**Exercise aim:**
What you return should be the lines from the first line of the records below through the line holding "width stands for", unchanged.

**Entries shown:**
-- ==== Sys2Proof/Machine/Bench.lean ====
section
/-! DEFINITION. The caller's side (R40, R112, R113): which line of the program is evaluated next, the word it
presents, and the net its result goes to. None of it is hardware. -/

namespace Sys2Proof.Machine

/-- The signal a source stands for, once it is known (R40). A literal whose number does not fit its width stands for
none, so its line is never ready and the program ends in the refusal `sourceNeverKnown`: DEDUCED, safe (log entry
9). -/
def sourceSignal (nets : Table Signal) : Source → Option Signal
  | .net n => tableFind n nets
  | .literal w v => if literalFits w v then some (levelsOf w v) else none

/-- "a line may be evaluated as soon as its source is known" (R40). -/
def lineReady (nets : Table Signal) (l : Line) : Bool :=
  (sourceSignal nets l.src).isSome

/-- The ready line with `k` ready lines before it, and the other lines in their order. -/
def pickReady (nets : Table Signal) : Nat → List Line → Option (Line × List Line)
  | _, [] => none
  | k, l :: ls =>
    if lineReady nets l then
      match k with
      | 0 => some (l, ls)
      | j + 1 => (pickReady nets j ls).map fun p => (p.1, l :: p.2)
    else (pickReady nets k ls).map fun p => (p.1, l :: p.2)

/-- The line the schedule takes next: its first number, counted round among the ready lines (R26: every order
is allowed). DESIGN CHOICE, safe (log entry 8). -/
def nextLine (s : State) : Option (Line × List Line) :=
  pickReady s.nets (s.schedule.headD 0 % s.program.countP (lineReady s.nets)) s.program

/-- The model's reason for a signal that is no operand. -/
def portRefusal : PortReject → Refusal
  | .wrongWidth got want => .operandWidth got want
  | .notTwoValued => .operandNotTwoValued

/-- The state in which a line's word is presented: the line and the schedule's number are used up, and the
wiring selects the line's instance (R32, R40). -/
def State.launch (s : State) (l : Line) (rest : List Line) : State :=
  { s with program := rest, schedule := s.schedule.tail, wired := l.unit }

/-- The next evaluation: its line, its operation and the state it starts in; none where every line has its
result (R112). -/
def fetch (s : State) : Except Refusal (Option (Line × Instr × State)) :=
  match nextLine s with
  | none => if s.program.isEmpty then .ok none else .error .sourceNeverKnown
  | some (l, rest) =>
    if (tableFind l.dst s.nets).isSome then .error (.netAssignedTwice l.dst)
    else
      match sourceSignal s.nets l.src with
      | none => .error .sourceNeverKnown
      | some sig =>
        match decodePort l.block sig with
        | .error e => .error (portRefusal e)
        | .ok i => .ok (some (l, i, s.launch l rest))

/-- The levels on a block instance's output port (R11). -/
def outputSignal (b : Block) (k : Nat) (s : State) : Signal :=
  match b with
  | .encoder => levelsOf 16 (s.f16O k).toNat
  | .decoder => levelsOf 32 (s.f32O k).toNat

/-- The line's destination net gets the word on the output port of the line's instance (R40, R112), in the same
step: there is no time (R108). DEDUCED, safe (log entries 5 and 16). -/
def deliver (l : Line) (s : State) : State :=
  s.assignNet l.dst (outputSignal l.block l.unit s)

/-- The nets a line names. -/
def lineNames (l : Line) : List Nat :=
  match l.src with
  | .net n => [l.dst, n]
  | .literal _ _ => [l.dst]

/-- A net no value and no line of the program names. -/
def freshName (s : State) : Nat :=
  (s.nets.map Prod.fst ++ s.program.flatMap lineNames).foldr (fun n m => max (n + 1) m) 0

/-- The caller puts one more line at the head of the program and takes it next: a literal of `nbits` bits whose
value is those bits of `w`, on the block of that width, its result going to a fresh net. DESIGN CHOICE (log entry 3), safe
for claims about every state. -/
def State.presentNext (s : State) (nbits w : Nat) : State :=
  { s with
    program :=
      { block := (blockOfWidth nbits).getD .encoder, dst := freshName s, src := .literal nbits (w % 2 ^ nbits),
        unit := s.wired } :: s.program
    schedule := 0 :: s.schedule }

/-- The signal of an operation's result word (R50, R60). -/
def resultSignal : Instr → Signal
  | .encode x => levelsOf 16 (encodeHalf x).toNat
  | .decode h => levelsOf 32 (decodeHalf h).toNat

/-- The nets after one line, read as a definition of its destination and with no machine, instance or order
in sight (R40): none where the line is no line of the notation. Claims compare runs of the machine with it. -/
def lineMeaning (nets : Table Signal) (l : Line) : Option (Table Signal) :=
  match sourceSignal nets l.src with
  | none => none
  | some sig =>
    match decodePort l.block sig, tableFind l.dst nets with
    | .ok i, none => some (tablePut l.dst (resultSignal i) nets)
    | _, _ => none

/-- The value of every net at the end of a program written in dependency order (R112). -/
def programMeaning (nets : Table Signal) : List Line → Option (Table Signal)
  | [] => some nets
  | l :: ls =>
    match lineMeaning nets l with
    | none => none
    | some nets' => programMeaning nets' ls

end Sys2Proof.Machine
end

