-- ==== Sys2Proof/Laws/State.lean ====
section
/-! SUPPORT. What each update of the state does to each field. -/

namespace Sys2Proof.Machine

@[simp] theorem presentF32_encoderIn (s : State) (x : Word32) :
    (s.presentF32 x).encoderIn = tablePut s.wired x s.encoderIn := rfl
@[simp] theorem presentF32_decoderIn (s : State) (x : Word32) :
    (s.presentF32 x).decoderIn = s.decoderIn := rfl
@[simp] theorem presentF32_wired (s : State) (x : Word32) : (s.presentF32 x).wired = s.wired := rfl
@[simp] theorem presentF32_nets (s : State) (x : Word32) : (s.presentF32 x).nets = s.nets := rfl
@[simp] theorem presentF32_program (s : State) (x : Word32) : (s.presentF32 x).program = s.program := rfl
@[simp] theorem presentF32_schedule (s : State) (x : Word32) : (s.presentF32 x).schedule = s.schedule := rfl

@[simp] theorem presentF16_encoderIn (s : State) (h : Word16) :
    (s.presentF16 h).encoderIn = s.encoderIn := rfl
@[simp] theorem presentF16_decoderIn (s : State) (h : Word16) :
    (s.presentF16 h).decoderIn = tablePut s.wired h s.decoderIn := rfl
@[simp] theorem presentF16_wired (s : State) (h : Word16) : (s.presentF16 h).wired = s.wired := rfl
@[simp] theorem presentF16_nets (s : State) (h : Word16) : (s.presentF16 h).nets = s.nets := rfl
@[simp] theorem presentF16_program (s : State) (h : Word16) : (s.presentF16 h).program = s.program := rfl
@[simp] theorem presentF16_schedule (s : State) (h : Word16) : (s.presentF16 h).schedule = s.schedule := rfl

@[simp] theorem assignNet_encoderIn (s : State) (n : Nat) (sig : Signal) :
    (s.assignNet n sig).encoderIn = s.encoderIn := rfl
@[simp] theorem assignNet_decoderIn (s : State) (n : Nat) (sig : Signal) :
    (s.assignNet n sig).decoderIn = s.decoderIn := rfl
@[simp] theorem assignNet_wired (s : State) (n : Nat) (sig : Signal) : (s.assignNet n sig).wired = s.wired := rfl
@[simp] theorem assignNet_nets (s : State) (n : Nat) (sig : Signal) :
    (s.assignNet n sig).nets = tablePut n sig s.nets := rfl
@[simp] theorem assignNet_program (s : State) (n : Nat) (sig : Signal) :
    (s.assignNet n sig).program = s.program := rfl
@[simp] theorem assignNet_schedule (s : State) (n : Nat) (sig : Signal) :
    (s.assignNet n sig).schedule = s.schedule := rfl

@[simp] theorem launch_encoderIn (s : State) (l : Line) (ls : List Line) :
    (s.launch l ls).encoderIn = s.encoderIn := rfl
@[simp] theorem launch_decoderIn (s : State) (l : Line) (ls : List Line) :
    (s.launch l ls).decoderIn = s.decoderIn := rfl
@[simp] theorem launch_wired (s : State) (l : Line) (ls : List Line) : (s.launch l ls).wired = l.unit := rfl
@[simp] theorem launch_nets (s : State) (l : Line) (ls : List Line) : (s.launch l ls).nets = s.nets := rfl
@[simp] theorem launch_program (s : State) (l : Line) (ls : List Line) : (s.launch l ls).program = ls := rfl
@[simp] theorem launch_schedule (s : State) (l : Line) (ls : List Line) :
    (s.launch l ls).schedule = s.schedule.tail := rfl

@[simp] theorem presentNext_encoderIn (s : State) (n w : Nat) :
    (s.presentNext n w).encoderIn = s.encoderIn := rfl
@[simp] theorem presentNext_decoderIn (s : State) (n w : Nat) :
    (s.presentNext n w).decoderIn = s.decoderIn := rfl
@[simp] theorem presentNext_wired (s : State) (n w : Nat) : (s.presentNext n w).wired = s.wired := rfl
@[simp] theorem presentNext_nets (s : State) (n w : Nat) : (s.presentNext n w).nets = s.nets := rfl

end Sys2Proof.Machine
end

**Task answer:**
-- ==== Sys2Proof/Machine/Bench.lean ====
section
/-! DEFINITION. The caller's side (R40, R112, R113): which line of the program is evaluated next, the word it
presents, and the net its result goes to. None of it is hardware. -/

namespace Sys2Proof.Machine

/-- The signal a source stands for, once it is known (R40). A literal whose number does not fit its width stands for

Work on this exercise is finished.